鄭懷朗看到如此反常的弟弟,眼底的疑惑更甚。他非要問個清楚。雙手相握放在身前,整個人身體前傾,注視著坐著一動不動的人挑眉。
「到底怎麼回事?再不說話,我就將那女人趕出永城科技」
這句話終于起到了作用,鄭鑫輝立馬抬頭,急切地申辯。「你別辭退雲姐啊,她可是很厲害的,比蕭姐姐都厲害,你不知道她的辦公能力,簡直堪比神速,我親眼看到雲姐總共花費5分鐘就將整個永城科技的外圍網域整頓得干干淨淨……」
「那你現在又是怎麼回事?」鄭懷朗打斷對方滔滔不絕的贊美之詞,問道。
鄭鑫輝又耷拉著腦袋,有氣無力地說,「雲姐三天沒來上班了,她不可能無故曠工的,肯定出事了,後來我問了樊老,樊老也說雲姐家的兒子雲榮念也已經很久沒出現在少年宮圍棋社了。哥,雲姐家肯定出事了」鄭鑫輝最後站起來揪住了鄭懷朗的西裝袖子。
鄭懷朗眼神沉了沉,良久,才開口,「那家伙動手了。」
「哪家伙?」
這次鄭懷朗沉默了。他從抽屜里抽出一根煙,點著。鄭鑫輝看著哥哥還有心情抽煙頓時氣得恨不得撕了他!沉默夠了,鄭懷朗才涼涼丟下一個炮彈。
「估計雲容母子倆凶多吉少了。」
凶多吉少?鄭鑫輝立刻又緊張了,「為什麼?我們家那麼大勢力可以保護他們的。」
這次鄭懷朗不抽煙了,目光詭異地瞄著自家弟弟,口氣戲謔地調侃,「你知道雲榮念是誰的種嗎?」。
「什麼?」
鄭懷朗這次不等鄭鑫輝質問,繼續說,「那個男人的種。你覺得那一伙人會放過雲容,會放過雲榮念嗎?那個男人我們都惹不起。」
這次鄭鑫輝明悟了,可是明悟歸明悟,但是他還是控制不了去想,去想。鄭鑫輝煩躁的爬著短發,暴躁的如同一頭小獅子。鄭懷朗目光悠遠,不知在想什麼,也不管弟弟那煩躁樣了,好像陷進了某種回憶。

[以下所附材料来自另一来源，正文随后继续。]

-- ==== Sys2Proof/Machine/Words.lean ====
section
/-! DEFINITION. What the forme declares at each word-store address, and how a lane reads and writes its words
(R26, R67, R75, R77, R125, R161, R211, R417). -/

namespace Sys2Proof.Machine

/-- What the forme declares at an address. `scratch` addresses lie in no region (log 5). -/
structure WordDecl where
  id : Nat
  kind : Nat
  highest : Nat
  scratch : Bool
  deriving DecidableEq, Repr

/-- Kind and highest index of each word of Table 7-1, by region code and word; `n` is the signal's aspect count. -/
def elementWord (code w n : Nat) : Nat × Nat :=
  match code, w with
  | 0x06, 0 => (3, 5)
  | 0x06, 1 => (1, 0)
  | 0x06, _ => (2, 0)
  | 0x07, 0 => (3, n - 1)
  | 0x07, 1 => (3, n - 1)
  | 0x07, _ => (1, 0)
  | 0x08, 0 => (3, 3)
  | 0x08, 1 => (2, 0)
  | 0x08, 2 => (3, 2)
  | 0x08, 3 => (2, 0)
  | 0x08, _ => (1, 0)
  | 0x09, 0 => (3, 1)
  | 0x09, _ => (2, 0)
  | 0x0A, 0 => (3, 6)
  | 0x0A, 1 => (2, 0)
  | 0x0A, _ => (1, 0)
  | _, _ => (1, 0)

/-- Words per record that Table 7-1, R161 and R211 fix for a region; none where the spec fixes no count. -/
def wordsPerRecord : Nat → Option Nat
  | 0x06 => some 3
  | 0x07 => some 3
  | 0x08 => some 5
  | 0x09 => some 2
  | 0x0A => some 3
  | 0x0F => some 3
  | 0x13 => some 21
  | _ => none

/-- The regions that hold words. -/
def wordRegions : List Nat := [0x03, 0x06, 0x07, 0x08, 0x09, 0x0A, 0x0B, 0x0F, 0x11, 0x12, 0x13]

/-- Region code, record and word of an address. -/
def Forme.locate (f : Forme) (a : Nat) : Option (Nat × Nat × Nat) :=
  (wordRegions.find? (fun code =>
    let e := f.entry code
    decide (0 < e.wordsPer) && decide (e.base ≤ a) && decide (a < e.base + e.count * e.wordsPer))).map
    (fun code =>
      let e := f.entry code
      (code, (a - e.base) / e.wordsPer, (a - e.base) % e.wordsPer))

/-- A remote point is the count or frequency word of some head or function. -/
def Forme.remoteIsCount (f : Forme) (i : Nat) (r : RemoteRec) : Bool :=
  f.heads.any (fun h => h.source == 2 && refClass h.count == 3 && refIndex h.count == i)

/-- A term tests the word of a remote input group as an enumeration (Table 4-17). -/
def Forme.remoteIsEnum (f : Forme) (group : Nat) : Bool :=
  match f.remotes.findIdx? (fun q => q.group == group && q.output == 0) with
  | some j => f.terms.any (fun t => (t.op == 0x08 || t.op == 0x09) && t.a == f.addr 0x11 j 0)
  | none => false

/-- Kind of a remote point's word (log 7): the records and the terms that use it decide. -/
def Forme.remoteKind (f : Forme) (i : Nat) : Nat :=
  match f.remotes[i]? with
  | none => 1
  | some r =>
    if r.output = 1 then
      match f.galleyNet r.group with
      | some g => ((f.galley[g]?).map (·.kind)).getD 1
      | none => 1
    else if f.remoteIsCount i r then 2
    else if f.authorities.any (fun a => refClass a.confirm == 3 && refIndex a.confirm == i) then 4
    else if f.remoteIsEnum r.group then 3
    else 1

/-- Aspect count of the signal that commands a network position, for the highest index of that word. -/
def Forme.aspectsOf (f : Forme) (g : GalleyRec) : Option Nat :=
  (f.signals.find? (fun s => s.lamps == 0 && refClass s.output == 3 &&
    ((f.remotes[refIndex s.output]?).map (·.group)) == some g.id)).map (·.aspects)

/-- Kind and highest index of word w of a motion or guard function (Table 11-4). -/
def funcWord (w : Nat) : Nat × Nat := if w = 0 then (1, 0) else (2, 0)

/-- Word declared for a local channel record (log 5): word 0 the group word, or the count or frequency word; word 1
the health or status word. -/
def channelWord (r : ChannelRec) (w : Nat) : Nat × Nat :=
  if (r.func = 3 ∨ r.func = 4) ∧ w = 0 then (2, 0) else (1, 0)

/-- A scratch address: an address that no region names (log 5). -/
def scratchDecl (a : Nat) : WordDecl := { id := a % 0xFFFE + 1, kind := 0, highest := 15, scratch := true }

/-- The train word at an address: 0 to 3 for T0 to T3 (Tables 13-1 and 13-7). -/
def Forme.trainWord (f : Forme) (a : Nat) : Option Nat :=
  if f.header.personality = 2 ∧ f.template.t0 ≤ a ∧ a < f.template.t0 + 4 then some (a - f.template.t0) else none

/-- Kind and highest index of train word w. -/
def trainDecl (w : Nat) : WordDecl :=
  { id := 0x7000 + w, kind := if w = 0 then 1 else if w = 3 then 2 else 3, highest := if w = 1 then 64 else 2,
    scratch := false }

/-- What the forme declares at an address. -/
def Forme.decl (f : Forme) (a : Nat) : WordDecl :=
  let mk (id : Nat) (k : Nat × Nat) : WordDecl := { id := id, kind := k.1, highest := k.2, scratch := false }
  match f.locate a with
  | none => ((f.trainWord a).map trainDecl).getD (scratchDecl a)
  | some (code, i, w) =>
    match code with
    | 0x03 => ((f.channels[i]?).map (fun r => mk r.group (channelWord r w))).getD (scratchDecl a)
    | 0x06 => ((f.points[i]?).map (fun r => mk r.id (elementWord code w 0))).getD (scratchDecl a)
    | 0x07 => ((f.signals[i]?).map (fun r => mk r.id (elementWord code w r.aspects))).getD (scratchDecl a)
    | 0x08 => ((f.sections[i]?).map (fun r => mk r.id (elementWord code w 0))).getD (scratchDecl a)
    | 0x09 => ((f.heads[i]?).map (fun r => mk r.id (elementWord code w 0))).getD (scratchDecl a)
    | 0x0A => ((f.crossings[i]?).map (fun r => mk r.id (elementWord code w 0))).getD (scratchDecl a)
    | 0x0B => ((f.routes[i]?).map (fun r => mk r.entry (if w = 0 then (3, 6) else (1, 0)))).getD (scratchDecl a)
    | 0x0F => ((f.timers[i]?).map (fun r => mk r.owner (if w = 2 then (1, 0) else (2, 0)))).getD (scratchDecl a)
    | 0x11 => ((f.remotes[i]?).map (fun r => mk r.group (f.remoteKind i, 0xFFFF))).getD (scratchDecl a)
    | 0x12 => ((f.galley[i]?).map (fun g =>
        if w = 0 then mk g.id (g.kind, ((f.aspectsOf g).map (· - 1)).getD 0xFFFF)
        else if g.target = 1 then mk g.id (2, 0) else mk g.id (1, 0))).getD (scratchDecl a)
    | _ => ((f.funcs[i]?).map (fun r => mk r.id (funcWord w))).getD (scratchDecl a)

/-- Whether x is a command value that the position at an address declares (R420, Table 4-23). -/
def Forme.cmdLegal (f : Forme) (a x : Nat) : Bool :=
  match f.locate a with
  | some (0x12, i, 0) =>
    match f.galley[i]? with
    | none => x == 0
    | some g =>
      if f.authorities.any (fun r => r.offer == g.id) then
        x == 0 || (decide (1 ≤ x / 4096) && decide (x / 4096 ≤ 6) && x % 4096 != 0)
      else if f.authorities.any (fun r => r.offerTarget == g.id) then decide (x ≤ 0xFFFE)
      else if 0x7420 ≤ g.id ∧ g.id ≤ 0x743F then x == 0
      else decide (x ≤ 1)
  | some (0x11, i, _) => f.authorities.any (fun r => refClass r.confirm == 3 && refIndex r.confirm == i) || decide (x ≤ 1)
  | some _ => decide (x ≤ 1)
  | none => true

/-- A command value that its position does not declare counts as the restrictive value (R420). -/
def Forme.judged (f : Forme) (a kind : Nat) (d : Decoded) : Decoded :=
  match d with
  | .valid x => if kind = 4 ∧ !f.cmdLegal a x then .restrictive else d
  | _ => d

/-- Read the word at an address as its declared identity and kind in the lane's set (R26, R420). A scratch word is read
with the kind it carries. -/
def readWord (f : Forme) (l : LaneId) (now : Nat) (st : List (Nat × Word64)) (a : Nat) : Decoded :=
  let w := storeGet st a
  let d := f.decl a
  let kind := if d.scratch then wordKind w else d.kind
  f.judged a kind (decode w d.id kind (laneSet l) now d.highest)

/-- Kind under which a word is read. -/
def readKind (f : Forme) (st : List (Nat × Word64)) (a : Nat) : Nat :=
  let d := f.decl a
  if d.scratch then wordKind (storeGet st a) else d.kind

/-- x at an address, restrictive default 0. -/
def readX (f : Forme) (l : LaneId) (now : Nat) (st : List (Nat × Word64)) (a : Nat) : Nat := (readWord f l now st a).x

/-- The word sealed for an address: identity and kind as declared, tag of the cycle, the lane's set (R30). -/
def sealWord (f : Forme) (l : LaneId) (now : Nat) (a kind x : Nat) : Word64 :=
  let d := f.decl a
  encodeD x d.id (now % 256) (if d.scratch then kind else d.kind) (laneSet l)

/-- Whether an address lies inside the word store of the forme (R76). -/
def Forme.inStore (f : Forme) (a : Nat) : Bool := decide (a < f.header.storeSize)

end Sys2Proof.Machine
end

「我不管,我一定要去查查。不查我會崩潰掉。」說完,鄭鑫輝就推門而出,不見蹤影,走廊上響起的腳步聲漸傳漸弱。鄭懷朗左手支著煙,雙眼迷蒙,似乎越來越有趣了,從8年前的那次相遇開始。
同一時間,肖啟明坐在自家沙發上也抽著煙,他剛剛接到電話,知道雲榮念已經被接走了。他眯著眼,俊逸的臉線條清晰,那雙眼楮或暗或明,他現在很想知道雲容那個女人怎麼個反應,通過手下人的反饋,那女人也已經失蹤三天了,就從雲榮念失蹤那天開始。
不見了……嗎?呵,還真是有趣。
電話又響,肖啟明瞥一眼在沙發上挺尸的手機,來電顯示是老2。滅煙,接起。
「喂?」
「軍部已經出了人出去了,這次我也被選中,哥,你別插手了。」
「知道了。」
「哥……」
不等對方說話,肖啟明就掐斷了通話,之後又躺入綿軟的沙發里,看著頭頂的精美吊燈。還是……要功虧于潰了嗎?用手臂捂住眼,這感覺真是糟糕透頂,真他**的糟糕透頂憤恨地一拳砸進沙發。
而植桐呢?沒有人知道現在她在哪里。
樊老坐在一間破草屋子里,和個糟老頭子邊下棋邊吹噓,一派與有榮焉的模樣。
「告訴你,鄭老頭老子收了一個小徒弟,那小子真是聰明猶如神明,神明知道嗎?才5歲的小人兒棋力就凌厲得嚇人,和老子打對手,連續三天,老子差不多輸了3場真是老子一生的恥辱,不過為了挽回這個恥辱,老子已經將那小子收為關門弟子了,哈哈哈哈哈。」
樊老破鑼般的嗓子讓對面的老頭子一陣不爽,雙手捂著耳朵,一臉憤恨的表情,終是忍不住吐槽。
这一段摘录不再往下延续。